Greetings, all,
So, I was compromised by the current Sha1-Halud attack:
The visible outcome of the compromise was the creation of around 100 repos in my GitHub account. I deleted them, and also rotated my GitHub personal access tokens.
I did some reading about the Sha1-Halud worm and it apparently uses TruffleHog to scan the local file system looking for secrets. So, I installed TruffleHog to see if I could figure out what credentials the attackers obtained access to.
The good news is that none of my repos at GitHub contain secrets.

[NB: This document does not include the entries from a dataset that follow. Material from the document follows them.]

-- ==== Sys2Proof/Tests/Slice0.lean ====
section
/-!
SUPPORT. The model's own tests: ill-formed terms refused, one decoded word per operation, single steps with the results
that spec/95_test_vectors.md lists (each test names its vector), and for every statement of
Certificates/Slice0/Obligations.lean that has hypotheses one state and operands that meet them, for each of its
clauses.
-/

namespace Sys2Proof.Tests

open Sys2Proof Sys2Proof.Machine

/-! ### The test configuration of spec/95_test_vectors.md section 2 -/

def desc00 : Descriptor := Descriptor.pageSelect 0x0100
def desc10 : Descriptor := ⟨0x10, 0, 2, 2, 0x0110⟩
def desc20 : Descriptor := ⟨0x20, 1, 2, 2, 0x0120⟩
def desc21 : Descriptor := ⟨0x21, 7, 4, 4, 0x0190⟩
def desc30 : Descriptor := ⟨0x30, 6, 4, 4, 0x0130⟩
def desc31 : Descriptor := ⟨0x31, 2, 3, 3, 0x0138⟩
def desc40 : Descriptor := ⟨0x40, 0, 0, 0, 0x0000⟩
def desc50 : Descriptor := ⟨0x50, 0, 1, 0, 0x0150⟩
def desc60 : Descriptor := ⟨0x60, 0, 0, 1, 0x0160⟩
def desc79 : Descriptor := ⟨0x79, 1, 2, 0, 0x0180⟩
def desc7E : Descriptor := ⟨0x7E, 0, 1, 1, 0x017E⟩

/-- The test configuration, with one command more (21, a paged block command) for the clauses about paged blocks. -/
def config : Config :=
  { Config.launch with
    table := [desc00, desc10, desc20, desc21, desc30, desc31, desc40, desc50, desc60, desc79, desc7E]
    index := [(0x00, 0), (0x10, 1), (0x20, 2), (0x21, 3), (0x30, 4), (0x31, 5), (0x40, 6), (0x50, 7), (0x60, 8),
      (0x79, 9), (0x7E, 10)] }

/-- The start state of the vectors, with these bytes in backing storage. -/
def start (m : Memory) : State := State.launch config m

/-- A write phase of command `d` with `rxIndex`, `writeLength`, `pec` and the staged bytes. -/
def writing (d : Descriptor) (rx : Counter) (len : Length) (pec : Byte) (staged : Memory) : State :=
  { start [] with
    mode := .addrWrite, activeDesc := some d, activeCode := d.code, rxIndex := rx, writeLength := len, pec := pec,
    scratch := staged }

/-- A read phase of command `d` with `txIndex` and `pec`. -/
def reading (d : Descriptor) (tx : Counter) (pec : Byte) : State :=
  { start [] with mode := .addrRead, activeDesc := some d, activeCode := d.code, txIndex := tx, pec := pec }

/-- A ring of three with two entries, the oldest at its end. -/
def ring (head tail : Nat) (full : Bool) : State :=
  { State.launch { config with qCapacity := 3 } [] with
    qRing := [⟨0x05, 0x01⟩, ⟨0x02, 0x00⟩, ⟨0x03, 0x01⟩], qHead := head, qTail := tail, qFull := full }

/-- Does the operation answer a next state with this property? -/
def gives (i : Instr) (s : State) (p : State → Bool) : Bool :=
  match exec i s with
  | .next t => p t
  | .fault _ => false
  | .refused _ => false

/-- Does the step on this event word answer with this response word and a state with this property? -/
def stepGives (w : Nat) (s : State) (response : BitVec 10) (p : State → Bool) : Bool :=
  match step (s.withFetchWord 16 w) with
  | .next t => (match t.out with | .response r => decide (r.word = response) | _ => false) && p t
  | .fault _ => false
  | .refused _ => false

/-! ### Well-formedness -/

theorem test_wf_unnamed_code : (Instr.unrecognized 0xF8 0x00).wf = true := by decide
/-- 60 is the code of `ADDR_W`, so no `UNRECOGNIZED` has it. -/
theorem test_wf_refuses_named_code : (Instr.unrecognized 0x60 0x00).wf = false := by decide
theorem test_wf_configuration : config.wf = true := by decide
/-- R63 (e): a fault byte outside the allocated storage. -/
theorem test_wf_refuses_configuration : { config with cmlAddr := 0x0200 }.wf = false := by decide

/-! ### Decoding: one word per operation, written from R92, R96, R97 and the notation of R109 -/

theorem test_decode_busError : decode (.event 0b0000000011111111) = .ok (.busError 0xFF) := by decide
theorem test_decode_addrW : decode (.event 0b0110000001000000) = .ok (.addrW 0x40) := by decide
theorem test_decode_addrGc : decode (.event 0b0111000000000001) = .ok (.addrGc 0x01) := by decide
theorem test_decode_dataRx : decode (.event 0b1000000000010000) = .ok (.dataRx 0x10) := by decide
theorem test_decode_dataRxGc : decode (.event 0b1001000000010001) = .ok (.dataRxGc 0x11) := by decide
theorem test_decode_stopRestart : decode (.event 0b1010000000000000) = .ok (.stopRestart 0x00) := by decide
theorem test_decode_addrR : decode (.event 0b1010100001000001) = .ok (.addrR 0x41) := by decide
theorem test_decode_dataTxAck : decode (.event 0b1011100000000000) = .ok (.dataTxAck 0x00) := by decide
theorem test_decode_dataTxNack : decode (.event 0b1100000000000000) = .ok (.dataTxNack 0x00) := by decide
theorem test_decode_unrecognized : decode (.event 0b1111100000000001) = .ok (.unrecognized 0xF8 0x01) := by decide
theorem test_decode_qDepth : decode (.app 0b01) = .ok .qDepth := by decide
theorem test_decode_qPop : decode (.app 0b10) = .ok .qPop := by decide
theorem test_decode_crcReset : decode (.internal 0b000 []) = .ok .crcReset := by decide
theorem test_decode_crcUpdate : decode (.internal 0b001 [0xAA]) = .ok (.crcUpdate 0xAA) := by decide
theorem test_decode_crcValue : decode (.internal 0b010 []) = .ok .crcValue := by decide
theorem test_decode_qPush : decode (.internal 0b011 [0x40, 0x01]) = .ok (.qPush ⟨0x40, 0x01⟩) := by decide
theorem test_decode_reserved : decode (.app 0) = .error .reservedAppOp ∧ decode (.app 3) = .error .reservedAppOp ∧
    decode (.internal 4 []) = .error .unnamedInternal := by decide

/-- The numbering of spec/opcode_table.json. -/
theorem test_table_words : decodeTableWord 16 0x6040 = some (.addrW 0x40) ∧
    decodeTableWord 2 1 = some .qDepth ∧ decodeTableWord 8 2 = some .qPop ∧ decodeTableWord 3 1 = some (.crcUpdate 0) ∧
    decodeTableWord 3 2 = some .crcValue ∧ decodeTableWord 8 0 = some .crcReset ∧
    decodeTableWord 8 3 = some (.qPush ⟨0, 0⟩) ∧ decodeTableWord 8 4 = none := by decide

The bad news is that when I ran TruffleHog on my local filesystem, it found GCP-related secrets in my Flutter app directory. Hereβs a lightly edited example:
β
Found verified result π·π
(Verification info cached)
Detector Type: GCP
Decoder Type: PLAIN
Raw result: firebase-adminsdk-<blahblah>@ggc-app-<blahblah>.iam.gserviceaccount.com
Private_key_id: <blahblah>
Rotation_guide: https://howtorotate.com/docs/tutorials/gcp/
Project: <blahblah>
File: ggc-app-service-account.json
Line: 6
Analyze: Run `trufflehog analyze` to analyze this key's permissions
I am writing for insights about what to do next. My questions are:
-
Is it safe to rotate the GCP password and regenerate the ggc-app-service-account.json file? Or will doing this mean that my existing apps in the field will no longer have access to Google Cloud services?
-
What could I be doing differently to avoid this kind of attack in the future?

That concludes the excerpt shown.